The problem with raw pixel inputs is that there is a lot of task-irrelevant information in the observation. This allows the discriminators of GAIL to exploit task-irrelevant features leading to poor performance. Some good ways to mitigate this problem is data augmentation and actor early stopping. Actor early stopping is needed since once the actor is trained, the discriminator cannot distinguish agent and expert from its behavior, and is forced to distinguish using task-irrelevant features.

Although regularization and data augmentation improves upon standard GAIL, the authors propose adding a constraint for the discriminator. The constraint is that the discriminator must not be able to distinguish between the agent and the expert during some invariant set, where there is no meaningful behavior. that it cannot distinguish agent and expert demonstrations from their early frames, where their behavior is not apparent. The authors experimentally find that both using frames from a random policy or extracting early frames from a trained policy works.
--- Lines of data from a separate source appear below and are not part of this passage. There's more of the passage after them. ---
-- ==== Sys2Proof/Certificates/Slice0/Obligations.lean ====
section
/-! DEFINITION. The statements for the provers, from the spec's numbered rules. -/

namespace Sys2Proof.Claims

open Sys2Proof Sys2Proof.Machine

/-- A BitString as a polynomial over the integers modulo 2, index 0 the highest power (42_crc.md section 4). -/
noncomputable def bitPoly : BitString → Polynomial (ZMod 2)
  | [] => 0
  | b :: s => (if b then Polynomial.X ^ s.length else 0) + bitPoly s

/-- What the block holds after the host program of a software call (R108): the value the function returns, or the
error it raises. -/
def CallAnswered (k : EcsCall) (t : State) : Prop :=
  match k with
  | .parityEncode d => HoldsResult (parEncode d) t ∧ HoldsStatus 0 false false 0 t
  | .parityVerify e => HoldsResult [] t ∧ HoldsStatus 0 (parVerify e) false 0 t
  | .hammingEncode d =>
    if d.length = 4 then HoldsResult (hamEncode d) t ∧ HoldsStatus 0 false false 0 t
    else HoldsResult [] t ∧ HoldsStatus 1 false false 0 t
  | .hammingDecode e =>
    if e.length = 7 then HoldsResult (hamDecode e) t ∧
      HoldsStatus 0 false (decide (syndrome e ≠ 0)) (BitVec.ofNat 3 (syndrome e - 1)) t
    else HoldsResult [] t ∧ HoldsStatus 1 false false 0 t
  | .crcRemainder m p =>
    if validGenerator p then HoldsResult (crcRemainder m p) t ∧ HoldsStatus 0 false false 0 t
    else HoldsResult [] t ∧ HoldsStatus 2 false false 0 t
  | .crcEncode d p =>
    if validGenerator p then HoldsResult (d ++ crcRemainder d p) t ∧ HoldsStatus 0 false false 0 t
    else HoldsResult [] t ∧ HoldsStatus 2 false false 0 t
  | .crcVerify e p =>
    if validGenerator p then HoldsResult [] t ∧ HoldsStatus 0 (allzero (crcRemainder e p)) false 0 t
    else HoldsResult [] t ∧ HoldsStatus 2 false false 0 t
  | .crcEncodeDefault d =>
    HoldsResult (d ++ crcRemainder d Config.polyDefault) t ∧ HoldsStatus 0 false false 0 t
  | .crcVerifyDefault e =>
    HoldsResult [] t ∧ HoldsStatus 0 (allzero (crcRemainder e Config.polyDefault)) false 0 t

/-- The calls whose BitStrings the block can hold, issued where P is what the call takes it to be (R108). -/
def CallFits (k : EcsCall) (s : State) : Prop :=
  (∀ l ∈ ecsProgram k, lineWellFormed l = true) ∧
    match k with
    | .crcEncodeDefault _ => operandP s = Config.polyDefault
    | .crcVerifyDefault _ => operandP s = Config.polyDefault
    | _ => True

end Sys2Proof.Claims

open Sys2Proof Sys2Proof.Machine Sys2Proof.Claims

/-! ### The PAR unit -/

/-- R66: `R <- par_encode(A)`: A copied, then the bit that is 1 exactly when the ones of A are odd in number. -/
def Obligations.ParEncAppendsParityBit : Prop :=
  ∀ s : State, ∃ t : State, exec .parEnc s = .next t ∧
    (∃ b : Bool, (b = true ↔ ones (operandA s) % 2 = 1) ∧ HoldsResult (operandA s ++ [b]) t) ∧
    t.rlen.toNat = s.alen.toNat + 1 ∧ HoldsStatus 0 false false 0 t ∧ KeepsOperands s t

/-- R67: V is 1 exactly when the ones of A are even in number, and R is empty. -/
def Obligations.ParVerReportsEvenParity : Prop :=
  ∀ s : State, ∃ t : State, exec .parVer s = .next t ∧
    HoldsResult [] t ∧ HoldsStatus 0 (decide (ones (operandA s) % 2 = 0)) false 0 t ∧ KeepsOperands s t

/-- R69: what `par_encode` gives verifies, for every BitString. -/
def Obligations.ParityRoundTrip : Prop := ∀ d : BitString, parVerify (parEncode d) = true

/-- R68: flipping `m` distinct indices of an encoded string is detected exactly when `m` is odd. -/
def Obligations.ParityDetectsExactlyOddFlips : Prop :=
  ∀ (d : BitString) (is : List Nat), is.Nodup → (∀ i ∈ is, i < (parEncode d).length) →
    (parVerify (flipAll (parEncode d) is) = false ↔ is.length % 2 = 1)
Experimentally, TRAIL shows better performance than GAIL in simulated block lifting tasks.

Read more

Here are some more exciting news in RL:

Quantized Reinforcement Learning (QUARL)
Empirical study on the effects of quantification of various RL algorithms to reduce needed computational resources.

The Paths Perspective on Value Learning
A blog post on Distill illustrating the idea of temporal difference learning.

TorchBeast: A PyTorch Platform for Distributed RL
A PyTorch implementation of IMPALA.

SURREAL-System: Fully-Integrated Stack for Distributed Deep Reinforcement Learning
A scalable framework for distributed deep RL.

“I’m sorry Dave, I’m afraid I can’t do that” Deep Q-learning from forbidden action
Define a “frontier loss” using a classification network to encourage the Q-values of forbidden actions to be below those of each valid actions.

Benchmarking Batch Deep Reinforcement Learning Algorithms
Benchmarks of batch deep RL algorithms with data generated by one partially trained policy. The discrete variant of Batch-Constrained deep Q-learning (BCQ) consistently outperforms other methods.

Discounted Reinforcement Learning is Not an Optimization Problem
Discounted RL (using a discount factor) in a continuing task does not have a well-defined objective and is thus not an optimization problem. However, average reward RL is.

If MaxEnt RL is the Answer, What is the Question?
Analysis of maximum entropy RL, showing that its benefits come from “implicitly solving control problems with variability in the reward.”

Advantage-Weighted Regression: Simple and Scalable Off-Policy Reinforcement Learning
Using two standard supervised learning steps is enough to learn value function and policy in an off-policy manner that is competitive to state-of-the-art RL methods such as TD3 and SAC.